▶ _Exercise requirements_:
Retype, word for word, every line of the records below starting at the one that contains "let s := post 0 b running" and ending at the one that contains "Takes s (taken 0 b) rowVoidItem"; include both of those lines and nothing more.

Dataset items
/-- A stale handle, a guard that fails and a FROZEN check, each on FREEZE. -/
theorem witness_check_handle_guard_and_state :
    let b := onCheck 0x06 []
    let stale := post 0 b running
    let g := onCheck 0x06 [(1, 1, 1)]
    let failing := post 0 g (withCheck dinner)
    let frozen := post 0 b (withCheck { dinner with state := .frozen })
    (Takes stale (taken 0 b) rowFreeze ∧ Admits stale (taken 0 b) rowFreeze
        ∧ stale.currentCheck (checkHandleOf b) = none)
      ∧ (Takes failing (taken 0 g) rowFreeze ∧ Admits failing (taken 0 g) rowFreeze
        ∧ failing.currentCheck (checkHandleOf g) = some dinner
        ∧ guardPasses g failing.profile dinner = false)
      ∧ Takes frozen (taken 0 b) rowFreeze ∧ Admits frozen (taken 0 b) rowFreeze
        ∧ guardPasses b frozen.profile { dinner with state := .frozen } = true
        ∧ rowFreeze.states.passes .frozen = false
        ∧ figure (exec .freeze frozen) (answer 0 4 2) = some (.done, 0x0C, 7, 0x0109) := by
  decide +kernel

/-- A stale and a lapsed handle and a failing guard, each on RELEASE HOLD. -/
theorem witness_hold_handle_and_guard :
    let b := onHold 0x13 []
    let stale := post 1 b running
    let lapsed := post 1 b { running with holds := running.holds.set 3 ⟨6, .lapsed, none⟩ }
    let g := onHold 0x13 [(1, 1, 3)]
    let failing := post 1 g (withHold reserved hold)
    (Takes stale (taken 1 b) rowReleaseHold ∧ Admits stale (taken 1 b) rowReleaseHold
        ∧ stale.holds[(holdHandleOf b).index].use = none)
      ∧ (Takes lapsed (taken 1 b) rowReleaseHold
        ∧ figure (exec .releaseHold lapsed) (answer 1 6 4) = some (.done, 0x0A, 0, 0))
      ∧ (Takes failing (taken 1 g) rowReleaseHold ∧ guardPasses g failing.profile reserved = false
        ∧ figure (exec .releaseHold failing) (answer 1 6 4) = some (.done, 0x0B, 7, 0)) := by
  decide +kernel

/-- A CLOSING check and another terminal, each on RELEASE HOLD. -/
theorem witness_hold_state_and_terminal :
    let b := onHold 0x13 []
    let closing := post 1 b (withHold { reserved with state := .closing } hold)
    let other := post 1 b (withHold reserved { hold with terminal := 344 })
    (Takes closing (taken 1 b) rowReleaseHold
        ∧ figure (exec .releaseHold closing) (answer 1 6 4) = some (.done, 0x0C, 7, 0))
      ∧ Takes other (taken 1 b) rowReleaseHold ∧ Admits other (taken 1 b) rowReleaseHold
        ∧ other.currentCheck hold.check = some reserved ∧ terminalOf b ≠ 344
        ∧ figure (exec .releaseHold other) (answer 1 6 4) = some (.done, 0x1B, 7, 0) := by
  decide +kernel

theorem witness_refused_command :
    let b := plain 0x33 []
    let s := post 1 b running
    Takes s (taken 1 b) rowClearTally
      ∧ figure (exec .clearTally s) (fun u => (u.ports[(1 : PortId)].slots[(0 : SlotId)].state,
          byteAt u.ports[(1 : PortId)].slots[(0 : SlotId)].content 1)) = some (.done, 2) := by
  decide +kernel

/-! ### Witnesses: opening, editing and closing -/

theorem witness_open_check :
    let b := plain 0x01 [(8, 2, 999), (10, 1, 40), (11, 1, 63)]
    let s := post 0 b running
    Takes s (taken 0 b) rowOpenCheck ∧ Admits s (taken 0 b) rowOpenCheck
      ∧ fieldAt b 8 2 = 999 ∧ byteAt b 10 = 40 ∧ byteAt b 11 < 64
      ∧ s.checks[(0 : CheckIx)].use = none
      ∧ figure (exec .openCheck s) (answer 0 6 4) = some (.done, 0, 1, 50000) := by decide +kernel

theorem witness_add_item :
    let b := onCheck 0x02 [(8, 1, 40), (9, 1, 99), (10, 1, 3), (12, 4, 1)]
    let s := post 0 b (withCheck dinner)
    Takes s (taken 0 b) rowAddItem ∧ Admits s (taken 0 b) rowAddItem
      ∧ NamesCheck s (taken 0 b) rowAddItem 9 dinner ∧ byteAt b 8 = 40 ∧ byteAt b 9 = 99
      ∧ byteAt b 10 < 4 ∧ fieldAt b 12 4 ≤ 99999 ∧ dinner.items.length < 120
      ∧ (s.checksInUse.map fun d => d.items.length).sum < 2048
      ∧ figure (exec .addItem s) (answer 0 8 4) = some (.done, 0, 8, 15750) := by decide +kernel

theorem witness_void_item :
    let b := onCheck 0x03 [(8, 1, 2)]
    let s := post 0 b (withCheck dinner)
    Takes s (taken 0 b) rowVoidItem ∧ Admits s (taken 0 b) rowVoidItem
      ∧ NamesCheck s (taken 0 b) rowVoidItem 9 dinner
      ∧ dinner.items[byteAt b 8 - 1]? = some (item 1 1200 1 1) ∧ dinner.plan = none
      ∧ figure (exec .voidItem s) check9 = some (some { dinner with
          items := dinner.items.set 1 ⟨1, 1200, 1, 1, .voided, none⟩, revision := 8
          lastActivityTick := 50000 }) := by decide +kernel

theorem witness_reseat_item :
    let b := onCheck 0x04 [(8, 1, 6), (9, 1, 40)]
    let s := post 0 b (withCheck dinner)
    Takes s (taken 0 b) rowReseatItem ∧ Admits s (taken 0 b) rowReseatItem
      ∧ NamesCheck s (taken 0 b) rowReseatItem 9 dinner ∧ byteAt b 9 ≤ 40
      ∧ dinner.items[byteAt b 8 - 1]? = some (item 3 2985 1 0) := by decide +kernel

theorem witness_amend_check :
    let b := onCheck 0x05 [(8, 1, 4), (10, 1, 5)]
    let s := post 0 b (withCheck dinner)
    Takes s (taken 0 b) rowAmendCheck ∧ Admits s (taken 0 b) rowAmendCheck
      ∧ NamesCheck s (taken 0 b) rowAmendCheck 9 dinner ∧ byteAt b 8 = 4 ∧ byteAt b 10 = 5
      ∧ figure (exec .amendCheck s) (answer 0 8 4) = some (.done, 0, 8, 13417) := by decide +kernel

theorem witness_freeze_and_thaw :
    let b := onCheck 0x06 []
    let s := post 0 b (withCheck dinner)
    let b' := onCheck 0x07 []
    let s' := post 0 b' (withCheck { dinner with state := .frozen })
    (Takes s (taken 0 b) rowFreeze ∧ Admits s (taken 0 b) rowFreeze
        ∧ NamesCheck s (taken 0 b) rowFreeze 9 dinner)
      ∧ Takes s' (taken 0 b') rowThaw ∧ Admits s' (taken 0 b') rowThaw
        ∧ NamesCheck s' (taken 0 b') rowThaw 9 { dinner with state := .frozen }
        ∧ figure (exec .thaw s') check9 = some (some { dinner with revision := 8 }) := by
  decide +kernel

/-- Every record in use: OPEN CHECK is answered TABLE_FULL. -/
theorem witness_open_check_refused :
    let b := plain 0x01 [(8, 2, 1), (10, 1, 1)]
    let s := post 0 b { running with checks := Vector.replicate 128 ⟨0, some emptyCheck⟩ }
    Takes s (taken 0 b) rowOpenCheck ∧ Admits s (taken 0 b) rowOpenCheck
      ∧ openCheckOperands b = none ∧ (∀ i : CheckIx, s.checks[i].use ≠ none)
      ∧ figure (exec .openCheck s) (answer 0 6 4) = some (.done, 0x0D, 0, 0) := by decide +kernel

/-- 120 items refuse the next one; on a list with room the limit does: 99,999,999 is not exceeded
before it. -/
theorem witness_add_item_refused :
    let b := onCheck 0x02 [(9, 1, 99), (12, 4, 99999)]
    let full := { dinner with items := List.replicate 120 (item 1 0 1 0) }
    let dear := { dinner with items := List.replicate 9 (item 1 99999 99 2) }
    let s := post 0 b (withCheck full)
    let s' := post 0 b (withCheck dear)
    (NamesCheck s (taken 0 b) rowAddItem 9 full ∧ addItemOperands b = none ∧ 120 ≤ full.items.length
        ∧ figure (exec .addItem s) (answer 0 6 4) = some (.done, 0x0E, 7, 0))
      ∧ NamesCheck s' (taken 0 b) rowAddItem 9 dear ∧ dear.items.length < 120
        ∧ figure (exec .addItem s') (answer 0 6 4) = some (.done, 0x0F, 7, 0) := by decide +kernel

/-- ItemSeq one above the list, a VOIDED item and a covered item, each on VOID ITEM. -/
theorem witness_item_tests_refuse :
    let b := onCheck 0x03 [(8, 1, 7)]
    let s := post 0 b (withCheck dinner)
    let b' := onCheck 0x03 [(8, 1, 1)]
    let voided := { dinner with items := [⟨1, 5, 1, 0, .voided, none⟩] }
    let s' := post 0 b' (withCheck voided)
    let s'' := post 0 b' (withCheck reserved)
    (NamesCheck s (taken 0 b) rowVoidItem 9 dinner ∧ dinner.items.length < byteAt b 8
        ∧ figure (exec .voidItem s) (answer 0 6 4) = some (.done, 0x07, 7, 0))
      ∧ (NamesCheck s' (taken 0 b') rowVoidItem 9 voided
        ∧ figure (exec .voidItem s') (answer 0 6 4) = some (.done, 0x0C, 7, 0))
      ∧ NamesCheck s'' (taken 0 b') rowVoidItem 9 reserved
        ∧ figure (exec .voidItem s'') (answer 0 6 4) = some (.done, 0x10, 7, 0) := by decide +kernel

▶ _Result for this exercise_:
    let s := post 0 b running
    Takes s (taken 0 b) rowOpenCheck ∧ Admits s (taken 0 b) rowOpenCheck
      ∧ fieldAt b 8 2 = 999 ∧ byteAt b 10 = 40 ∧ byteAt b 11 < 64
      ∧ s.checks[(0 : CheckIx)].use = none
      ∧ figure (exec .openCheck s) (answer 0 6 4) = some (.done, 0, 1, 50000) := by decide +kernel

theorem witness_add_item :
    let b := onCheck 0x02 [(8, 1, 40), (9, 1, 99), (10, 1, 3), (12, 4, 1)]
    let s := post 0 b (withCheck dinner)
    Takes s (taken 0 b) rowAddItem ∧ Admits s (taken 0 b) rowAddItem
      ∧ NamesCheck s (taken 0 b) rowAddItem 9 dinner ∧ byteAt b 8 = 40 ∧ byteAt b 9 = 99
      ∧ byteAt b 10 < 4 ∧ fieldAt b 12 4 ≤ 99999 ∧ dinner.items.length < 120
      ∧ (s.checksInUse.map fun d => d.items.length).sum < 2048
      ∧ figure (exec .addItem s) (answer 0 8 4) = some (.done, 0, 8, 15750) := by decide +kernel

theorem witness_void_item :
    let b := onCheck 0x03 [(8, 1, 2)]
    let s := post 0 b (withCheck dinner)
    Takes s (taken 0 b) rowVoidItem ∧ Admits s (taken 0 b) rowVoidItem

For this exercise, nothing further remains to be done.